Doctors must also often decide if a patient can benefit from a treatment and if it is worth the cost, but they lack clear guidelines. An unsatisfactory situation, according to Daniel Scheidegger, chief anaesthetist at Basel University hospital. “For me it is a societal and political problem,” he told Swiss public radio. “I don’t think that these decisions should lie in the hands of a few doctors. We as a society must discuss this.”

Politicians are wary so far of walking into a potential minefield and as recently as 2010 the government stated it was opposed to the idea. However, a Federal Court decision earlier that year that a treatment costing up to SFr600,000 ($654,000) per year was excessive, and setting a limit of SFr100,000, brought rationing to the forefront. That decision has been criticised as arbitrary, setting a maximum cost on a person’s suffering. But it has also forced healthcare specialists to consider how best to evaluate the benefits of treatments.
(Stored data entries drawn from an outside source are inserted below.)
/-- R203: an image with a truncated trailing word starts no run; every other pair of images that fits does, and with
no code the first step ends the run. The bound on data words is the model's (log entry 12). -/
def Obligations.TruncatedImagesStartNoRun : Prop :=
  (∀ (code data : List Byte) (params : LaunchParams),
    (code.length % 4 ≠ 0 ∨ data.length % 4 ≠ 0 → ∃ e, launchImages code data params = .error e) ∧
    (code.length % 4 = 0 → data.length % 4 = 0 → code.length ≤ 2 ^ 34 → data.length ≤ 2 ^ 34 →
      ∃ s, launchImages code data params = .ok s)) ∧
  (∀ data params s, launch [] data params = .ok s →
    step s = .next { s with status := .halted .endOfCode })

/-! ### Invariants and runs -/

/-- Every step keeps the invariant of the machine. The form of the two maps is the model's (log entry 2). -/
def Obligations.StepKeepsInvariant : Prop :=
  ∀ s t, MachineInv s → step s = .next t → MachineInv t

/-- The reset state meets the invariant. -/
def Obligations.ResetMeetsInvariant : Prop := MachineInv State.reset

/-- Every launched state meets the invariant. -/
def Obligations.LaunchMeetsInvariant : Prop :=
  ∀ code data params s, launch code data params = .ok s → MachineInv s

/-- D10, R103: under a step budget L no run counts more than L instructions, and every run ends. It rests on the
spec's own decision D10 (log entry 7). -/
def Obligations.StepBudgetBoundsRuns : Prop :=
  ∀ s l, s.params.stepLimit = some l → s.steps ≤ l →
    (∀ n, (runFor n s).steps ≤ l) ∧ (runFor (l - s.steps + 1) s).status ≠ .running

/-- R51, R206: along every run a word that was written keeps its value until a store to its own address. -/
def Obligations.RunKeepsUnstoredWords : Prop :=
  ∀ n s a,
    (∀ m w ins, m < n → (runFor m s).code[(runFor m s).pc.toNat]? = some w → decode w = .legal ins →
      storeAddress ins (runFor m s) ≠ some a) →
    (runFor n s).mem.readWord a = s.mem.readWord a ∧ (runFor n s).valid.isValid a = s.valid.isValid a
end

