-- ==== Sys2Proof/Proofs/Rendering.lean ====
section
/-! SUPPORT. The rendering of an instruction and how the assembler reads it back: the literal of a rendered immediate, the
tokens of a rendering and the written instruction they make (R81 to R84, R88 to R92). -/

namespace Sys2Proof.Machine

/-! ### The immediate -/

/-- The literal that the rendering of an immediate writes. -/
def renderedLiteral (op : Opcode) (i : Imm) : Literal :=
  if op.signed then { negative := decide (i.toInt < 0), magnitude := i.toInt.natAbs }
  else { negative := false, magnitude := i.toNat }

theorem sext_toInt (i : Imm) : (sext i).toInt = i.toInt := BitVec.toInt_signExtend_of_le (by decide)

/-- A signed immediate lies in the range of a 24-bit number. -/
theorem imm_toInt_bounds (i : Imm) : -0x800000 ≤ i.toInt ∧ i.toInt ≤ 0x7fffff := by
  have lower := BitVec.le_toInt i
  have upper := BitVec.toInt_lt (x := i)
  omega

/-- The rendering of an immediate reads back as its literal. -/
theorem readLiteral_renderImm (op : Opcode) (i : Imm) : readLiteral (renderImm op i) = some (renderedLiteral op i) := by
  have hs := imm_toInt_bounds i
  have hu := i.isLt
  unfold renderImm renderedLiteral
  split
  · rw [sext_toInt, readLiteral_signedDecimal (by omega)]
  · split
    · exact readLiteral_hexadecimal (by omega)
    · exact readLiteral_decimal (by omega)

theorem renderedLiteral_value (op : Opcode) (i : Imm) :
    (renderedLiteral op i).value = if op.signed then i.toInt else (i.toNat : Int) := by
  unfold renderedLiteral
  split
  · simp only [Literal.value, decide_eq_true_eq]
    omega
  · rfl

/-- The opcode accepts the literal of a rendered immediate. -/
theorem renderedLiteral_fault (op : Opcode) (i : Imm) : (renderedLiteral op i).fault op = none := by
  have hs := imm_toInt_bounds i
  have hu := i.isLt
  have sign : ((renderedLiteral op i).negative && !op.signed) = false := by
    cases h : op.signed <;> simp [renderedLiteral, h]
  have range : ¬((renderedLiteral op i).value < -0x800000 ∨ 0xffffff < (renderedLiteral op i).value) := by
    rw [renderedLiteral_value]
    split <;> omega
  rw [Literal.fault, sign, if_neg Bool.false_ne_true, if_neg range]

/-- The field of the literal of a rendered immediate is the immediate. -/
theorem literalField_renderedLiteral (op : Opcode) (i : Imm) : literalField (renderedLiteral op i) = i := by
  rw [literalField, renderedLiteral_value]
  split
  · exact BitVec.ofInt_toInt
  · rw [BitVec.ofInt_natCast, BitVec.ofNat_toNat, BitVec.setWidth_eq]

/-! ### Plain characters -/

theorem plain_digits {base : Nat} (h : 0 < base) (h16 : base ≤ 16) (fuel n : Nat) :
    ∀ c ∈ digits base fuel n, plain c = true := by
  intro c hc
  obtain ⟨m, hm, rfl⟩ := mem_digits h _ _ _ hc
  exact (plain_digitChar (hm.trans_le h16)).1

theorem plain_cons {c : Char} {t : Text} (hc : plain c = true) (ht : ∀ d ∈ t, plain d = true) :
    ∀ d ∈ c :: t, plain d = true := List.forall_mem_cons.2 ⟨hc, ht⟩

theorem plain_renderImm (op : Opcode) (i : Imm) : renderImm op i ≠ [] ∧ ∀ c ∈ renderImm op i, plain c = true := by
  have dec (n : Nat) : decimal n ≠ [] ∧ ∀ c ∈ decimal n, plain c = true :=
    ⟨digits_ne_nil _ _ _, plain_digits (by decide) (by decide) 8 n⟩
  unfold renderImm
  split
  · unfold signedDecimal
    split
    · exact ⟨List.cons_ne_nil _ _, plain_cons rfl (dec _).2⟩
    · exact dec _
  · split
    · exact ⟨List.cons_ne_nil _ _, plain_cons rfl (plain_cons rfl (plain_digits (by decide) (by decide) 8 _))⟩
    · exact dec _

/-! ### The tokens of a rendering -/

/-- The operand tokens of a rendering: source, destination, immediate, each where the instruction carries it. -/
def operandTokens (ins : Instr) : List Text :=
  ((srcOf ins).map regName).toList ++
    (((dstOf ins).map regName).toList ++ ((immOf ins).map (renderImm ins.opcode)).toList)

theorem spaced_eq_flatMap (t : Option Text) : spaced t = t.toList.flatMap (' ' :: ·) := by
  cases t <;> simp [spaced]

/-- A rendering is the mnemonic and the operand tokens, a space before each. -/
theorem render_eq (ins : Instr) : render ins = mnemonic ins.opcode ++ (operandTokens ins).flatMap (' ' :: ·) := by
  simp only [render, operandTokens, spaced_eq_flatMap, List.flatMap_append, List.append_assoc]

/-- The operand tokens are tokens: not empty, and without white space. -/
theorem plain_operandTokens (ins : Instr) : ∀ t ∈ operandTokens ins, t ≠ [] ∧ ∀ c ∈ t, plain c = true := by
  intro t ht
  simp only [operandTokens, List.mem_append, Option.mem_toList, Option.map_eq_some_iff] at ht
  rcases ht with ⟨r, -, rfl⟩ | ⟨r, -, rfl⟩ | ⟨i, -, rfl⟩
  · exact plain_regName r
  · exact plain_regName r
  · exact plain_renderImm _ i

/-- Tokens with single spaces between them are cut apart again. -/
theorem tokens_spaced {t : Text} {ts : List Text} (h : ∀ u ∈ t :: ts, u ≠ [] ∧ ∀ c ∈ u, plain c = true) :
    tokens (t ++ ts.flatMap (' ' :: ·)) = t :: ts := by
  induction ts generalizing t with
  | nil =>
    obtain ⟨hne, hp⟩ := h t (by simp)
    simpa using tokens_plain hp hne
  | cons u ts ih =>
    obtain ⟨hne, hp⟩ := h t (by simp)
    rw [List.flatMap_cons, List.cons_append, tokens_plain_space hp hne, ih fun v hv => h v (by simp [hv])]

theorem tokens_render (ins : Instr) : tokens (render ins) = mnemonic ins.opcode :: operandTokens ins := by
  rw [render_eq, tokens_spaced]
  exact List.forall_mem_cons.2 ⟨plain_mnemonic _, plain_operandTokens ins⟩

/-- The characters of a rendering: spaces, and those of its tokens. -/
theorem mem_render {ins : Instr} {c : Char} (hc : c ∈ render ins) : c = ' ' ∨ plain c = true := by
  simp only [render_eq, List.mem_append, List.mem_flatMap, List.mem_cons] at hc
  rcases hc with hc | ⟨t, ht, rfl | hc⟩
  · exact .inr ((plain_mnemonic _).2 c hc)
  · exact .inl rfl
  · exact .inr ((plain_operandTokens ins t ht).2 c hc)

/-- A rendering is one line without a comment. -/
theorem render_ne_special {ins : Instr} {c : Char} (hc : c ∈ render ins) : c ≠ '\r' ∧ c ≠ '\n' ∧ c ≠ ';' := by
  rcases mem_render hc with rfl | hp
  · decide
  · simp only [plain, Bool.and_eq_true, bne_iff_ne] at hp
    obtain ⟨⟨⟨hr, hn⟩, hs⟩, -⟩ := hp
    exact ⟨hr, hn, hs⟩

/-! ### Reading a rendering -/

section Operands
variable (ins : Instr)

theorem hasSrc_opcode : ins.opcode.hasSrc = (srcOf ins).isSome := by cases ins <;> rfl

theorem hasDst_opcode : ins.opcode.hasDst = (dstOf ins).isSome := by cases ins <;> rfl

theorem hasImm_opcode : ins.opcode.hasImm = (immOf ins).isSome := by cases ins <;> rfl

/-- An instruction is its opcode with the operands it carries. -/
theorem instr_of_operands : ins.opcode.instr ((srcOf ins).getD .pc) ((dstOf ins).getD .pc) ((immOf ins).getD 0) = ins := by
  cases ins <;> rfl

end Operands

theorem takeReg_option (r : Option Reg) (ts : List Text) :
    takeReg r.isSome ((r.map regName).toList ++ ts) = .ok (r, ts) := by
  cases r with
  | none => exact takeReg_none ts
  | some r => exact takeReg_regName r ts
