-- ==== Sys2Proof/WellFormed.lean ====
section
/-! DEFINITION. Which operations a word on the block's inputs can stand for, and which stimulus lines are legal.
Operand ranges need no check: every operand is typed at exactly the width the spec gives it (R46, U3). -/

namespace Sys2Proof

/-- Input bits select the operations of formats CMD, EVT, RST and ALWAYS, and a stimulus word is one application of
STEP (R72, R121); every other INT operation is never selected by input bits, so no word stands for it (R69). -/
def Instr.wellFormed : Instr → Bool
  | .nop => true
  | .init => true
  | .stop => true
  | .getValue => true
  | .getMedian => true
  | .rsv5 => true
  | .rsv6 => true
  | .rsv7 => true
  | .rise _ _ => true
  | .fall _ _ => true
  | .tickOff _ _ => true
  | .tickLow => true
  | .tickHigh => true
  | .holdOffStopped _ _ _ => true
  | .holdOffRunning _ _ => true
  | .holdLowStopped _ => true
  | .holdLowRunning => true
  | .holdHighStopped _ => true
  | .holdHighRunning => true
  | .reset => true
  | .track _ => true
  | .edge _ => false
  | .add _ => false
  | .isFull => false
  | .elementAt _ => false
  | .capacity => false
  | .snapshot => false
  | .sort4 _ _ _ _ => false
  | .median4 _ _ _ _ => false
  | .medianOrZero => false
  | .rebase _ => false
  | .step _ _ _ _ => true

/-- The operations of format CMD, the mnemonics a stimulus line may name (R65, R73). -/
def Instr.isCommand : Instr → Bool
  | .nop => true
  | .init => true
  | .stop => true
  | .getValue => true
  | .getMedian => true
  | .rsv5 => true
  | .rsv6 => true
  | .rsv7 => true
  | .rise _ _ => false
  | .fall _ _ => false
  | .tickOff _ _ => false
  | .tickLow => false
  | .tickHigh => false
  | .holdOffStopped _ _ _ => false
  | .holdOffRunning _ _ => false
  | .holdLowStopped _ => false
  | .holdLowRunning => false
  | .holdHighStopped _ => false
  | .holdHighRunning => false
  | .reset => false
  | .track _ => false
  | .edge _ => false
  | .add _ => false
  | .isFull => false
  | .elementAt _ => false
  | .capacity => false
  | .snapshot => false
  | .sort4 _ _ _ _ => false
  | .median4 _ _ _ _ => false
  | .medianOrZero => false
  | .rebase _ => false
  | .step _ _ _ _ => false

/-- A stimulus line names a host command (R73). -/
def StimLine.wellFormed : StimLine → Bool
  | .cycles op _ _ _ _ => op.isCommand
  | .reset => true
  | .pulse _ => true
  | .idle _ => true

end Sys2Proof
end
And what looks to be the coming answer? Quality of Life Adjusted Life Years (QALY), the invidiously discriminatory form of withholding treatment based on subjective quality of life judgmentalism:
A first step has been made with two separate studies recently presented in Bern by the Swiss Academies of Arts and Sciences (SAAS) and the Swiss association of pharmaceutical firms (VIPS), looking at potential criteria for evaluating those benefits. The first, carried out by researchers at the universities of Basel and Zurich, looked at so-called QALYs, or quality-adjusted life-years, and their use in other medical systems...At its simplest, a QALY assumes that one year of life in perfect health has a value of one. Any health problems push that value below one. It could also mean for example that a treatment might be rejected even if increases life expectancy considerably because the quality of life is considered low. Among its advantages are patient input and the fact that it incorporates “social” values.

In other words, popular prejudices become incorporated into healthcare policy.
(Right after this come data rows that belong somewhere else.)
-- ==== Sys2Proof/Laws/Memory.lean ====
section
/-! SUPPORT. The laws of the ring storage: a read after a write, and that the canonical form is kept. -/

namespace Sys2Proof.Machine

theorem Memory.read_write_same (m : Memory) (a : Nat) (v : Sample) :
    Memory.read (Memory.write m a v) a = some v := by
  induction m with
  | nil => simp [Memory.write, Memory.read]
  | cons c m ih =>
    obtain ⟨b, w⟩ := c
    simp only [Memory.write]
    split
    · simp [Memory.read]
    · split
      · simp [Memory.read]
      · rename_i h
        simp [Memory.read, h, ih]

theorem Memory.read_write_other (m : Memory) {a c : Nat} (v : Sample) (h : c ≠ a) :
    Memory.read (Memory.write m a v) c = Memory.read m c := by
  induction m with
  | nil => simp [Memory.write, Memory.read, h]
  | cons d m ih =>
    obtain ⟨b, w⟩ := d
    simp only [Memory.write]
    split
    · simp [Memory.read, h]
    · split
      · rename_i hb
        simp [Memory.read, h, ← hb]
      · simp [Memory.read, ih]

theorem Memory.risingFrom_write {m : Memory} {lo a : Nat} (v : Sample) (hm : Memory.risingFrom lo m = true)
    (hlo : lo ≤ a) (ha : a < 4) : Memory.risingFrom lo (Memory.write m a v) = true := by
  induction m generalizing lo with
  | nil => simp [Memory.write, Memory.risingFrom, hlo, ha]
  | cons d m ih =>
    obtain ⟨b, w⟩ := d
    simp only [Memory.risingFrom, Bool.and_eq_true, decide_eq_true_eq] at hm
    simp only [Memory.write]
    split
    · rename_i hb
      simp [Memory.risingFrom, hlo, ha, hm.1.2, hm.2, Nat.succ_le_of_lt hb]
    · split
      · rename_i hb
        subst hb
        simp [Memory.risingFrom, hlo, ha, hm.2]
      · have h1 := ih hm.2 (by omega)
        simp [Memory.risingFrom, hm.1.1, hm.1.2, h1]

/-- A write at a slot address keeps the canonical form. -/
theorem Memory.wf_write {m : Memory} {a : Nat} (v : Sample) (hm : Memory.wf m = true) (ha : a < 4) :
    Memory.wf (Memory.write m a v) = true :=
  Memory.risingFrom_write v hm (Nat.zero_le a) ha

theorem Memory.wf_nil : Memory.wf [] = true := rfl

/-- The reset state's ring storage is canonical. -/
theorem reset_slots_wf : Memory.wf State.reset.slots = true := rfl

/-- After an ADD the slot at the write index holds the value. -/
theorem writeAdd_slot_same (v : Sample) (s s' : State) : (writeAdd v s s').slot s.widx = v := by
  simp [State.slot, Memory.read_write_same]

/-- An ADD leaves every other slot as it was. -/
theorem writeAdd_slot_other (v : Sample) (s s' : State) {i : SlotIdx} (h : i ≠ s.widx) :
    (writeAdd v s s').slot i = s'.slot i := by
  simp [State.slot, Memory.read_write_other _ v (fun e => h (BitVec.eq_of_toNat_eq e))]

/-- An ADD keeps the canonical form. -/
theorem writeAdd_wf (v : Sample) (s s' : State) (h : Memory.wf s'.slots = true) :
    Memory.wf (writeAdd v s s').slots = true :=
  Memory.wf_write v h s.widx.isLt

end Sys2Proof.Machine
end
So, let’s take a gander at the general lay of the Swiss ethical landscape:

  • Healthcare rationing based on discriminatory criteria?—It’s on its way.
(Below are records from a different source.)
-- ==== Sys2Proof/Tests/Slice0.lean ====
section
/-! SUPPORT. The model's own tests: words written out from the encodings of 30_encoding.md, single steps of
95_test_vectors.md (named by its ids), and for every statement with hypotheses a state and operands that meet them. -/

namespace Sys2Proof.Tests

open Sys2Proof Sys2Proof.Machine

/-! ### Helpers -/

/-- The operation answers a next state of which `p` holds. -/
def after (o : Host.Outcome State Fault Refusal) (p : State → Bool) : Bool :=
  match o with
  | .next t => p t
  | .fault _ => false
  | .refused _ => false

/-- The ring storage with all four slots written. -/
def ring4 (a b c d : Sample) : Memory := [(0, a), (1, b), (2, c), (3, d)]

/-- A state with known `snap`, else that of reset. -/
def base : State := { State.reset with snap := #v[0, 0, 0, 0] }

/-- Events enabled, the pin low and the accumulator stopped (E1). -/
def low : State := { base with irqEn := true, inited := true, cnt := 37 }

/-- Measuring: events enabled, the pin high, the accumulator running (E3). -/
def high : State := { base with irqEn := true, inited := true, pinQ := true, run := true, cnt := 41 }

/-- A full ring holding 10, 50, 20, 40 (H7). -/
def filled : State := { base with slots := ring4 10 50 20 40, full := true }

/-- `s` with these words scheduled. -/
def sched (ws : List StimWord) (s : State) : State := { s with stim := ws }

/-! ### Well-formedness: an ill-formed term for each check -/

theorem test_wf_edge : (Instr.edge true).wellFormed = false := by decide
theorem test_wf_add : (Instr.add 5).wellFormed = false := by decide
theorem test_wf_isFull : Instr.isFull.wellFormed = false := by decide
theorem test_wf_elementAt : (Instr.elementAt 3).wellFormed = false := by decide
theorem test_wf_capacity : Instr.capacity.wellFormed = false := by decide
theorem test_wf_snapshot : Instr.snapshot.wellFormed = false := by decide
theorem test_wf_sort4 : (Instr.sort4 1 2 3 4).wellFormed = false := by decide
theorem test_wf_median4 : (Instr.median4 1 2 3 4).wellFormed = false := by decide
theorem test_wf_medianOrZero : Instr.medianOrZero.wellFormed = false := by decide
theorem test_wf_rebase : (Instr.rebase 5).wellFormed = false := by decide
theorem test_wf_line : (StimLine.cycles .reset false none none 1).wellFormed = false := by decide
theorem test_wf_line_ok : (StimLine.cycles .rsv6 false none none 1).wellFormed = true := by decide
theorem test_wf_width : Config.widthAdmitted 9 = false ∧ Config.widthAdmitted 0 = false ∧
    Config.widthAdmitted Config.tickWidth = true := by decide
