-- ==== Sys2Proof/Machine/Step.lean ====
section
/-! DEFINITION. One step: the agent whose turn it is moves (spec/10_state.md R20). Each accepted command is one step
(spec/20_memory.md R72). -/

namespace Sys2Proof.Machine

/-- One step of the machine and its outside world. -/
def step (s : State) : Host.Outcome State Fault Refusal := takeTurn (nextTurn s).1 (nextTurn s).2

/-- The state `s` with a command word offered on the port, so that the very next step accepts it (log entry 3). Bits
above `nbits` are 0. -/
def State.withFetchWord (s : State) (nbits w : Nat) : State := offerNow (BitVec.ofNat 32 (w % 2 ^ nbits)) s

end Sys2Proof.Machine
end

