/-- 00_scope.md R13 and 90_conflicts.md C12, with 60_exceptions.md R233: a void session has not ended well; a session
that is over is void exactly when it did not end well; a void session stays void; and a session not yet over is void,
has ended well, still runs, or is in DONE with its valid output not yet drained. That a session is void only from the
moment it can no longer end well is log entry 21's reading. -/
def Obligations.ASessionThatDoesNotEndWellIsVoid : Prop :=
  (∀ (s0 s : State) (l : SessionLog Word), EncSession s0 l s →
    (l.void → l.well = false ∧ ¬ EncEndedWell l s) ∧
    (l.closed = true → (l.void ↔ l.well = false)) ∧
    (l.closed = false →
      (l.void → ∀ t, step s = .next t → (encLogAfter l s t).void) ∧
      (l.void ∨ l.well = true ∨ (l.phase = .running ∧ s.enc.state = .active ∧ s.blk.illegal = false) ∨
        (l.valid ∧ s.enc.state = .done ∧ s.blk.illegal = false ∧ s.encOut ≠ [])))) ∧
  (∀ (s0 s : State) (l : SessionLog Symbol), DecSession s0 l s →
    (l.void → l.well = false ∧ ¬ DecEndedWell l s) ∧
    (l.closed = true → (l.void ↔ l.well = false)) ∧
    (l.closed = false →
      (l.void → ∀ t, step s = .next t → (decLogAfter l s t).void) ∧
      (l.void ∨ l.well = true ∨ (l.phase = .running ∧ s.dec.state = .active ∧ s.blk.illegal = false) ∨
        (l.valid ∧ s.dec.state = .done ∧ s.blk.illegal = false ∧ s.decOut ≠ []))))

/-- 60_exceptions.md R233 and 70_reset_and_hazards.md R271: in a state in which a session ends well the block is not
illegal; a session that has ended well is not void, by any case, and its result is its valid output. -/
def Obligations.EndedWellIsNeverVoid : Prop :=
  (∀ (s0 s : State) (l : SessionLog Word), EncSession s0 l s →
    (EncEndedWell l s → l.well = true ∧ s.blk.illegal = false) ∧
    (l.well = true → ¬ l.void ∧ l.valid ∧ l.taken = l.out)) ∧
  (∀ (s0 s : State) (l : SessionLog Symbol), DecSession s0 l s →
    (DecEndedWell l s → l.well = true ∧ s.blk.illegal = false) ∧
    (l.well = true → ¬ l.void ∧ l.valid ∧ l.taken = l.out))

/-- 60_exceptions.md R233 with 41_encoder.md R156: the output of an encoder session that reached DONE with
`blk.illegal = 0` throughout, every item appended between its START and its END, and so in particular a valid output,
is the source's encode of the symbols performed in it, whatever came in between and afterwards, drained or not. -/
def Obligations.ValidEncoderOutputIsRight : Prop :=
  ∀ (s0 s : State) (l : SessionLog Word), Inv s0 → EncSession s0 l s → l.completed →
    (∀ x ∈ l.ins, x.toNat ≤ 255) ∧
    l.out.map (·.toNat) = Source.encode (l.ins.map (·.setWidth 8))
  • Assisted suicide?—legal.

  • For profit suicide clinics?—fine and dandy.

  • Constitutional right to assisted side for the mentally ill?—so sayeth the Swiss Supreme Court.

  • Individual dignity of wild flowers? In the constitution and based on molecular similarity to humans.

  • Illegal to flush a live goldfish down the toilet? That would be a big affirmative.

  • Lawyers for animals in one canton? When pikes sue!


Maybe it’s the altitude.

Individual dignity of wild flowers? Yes.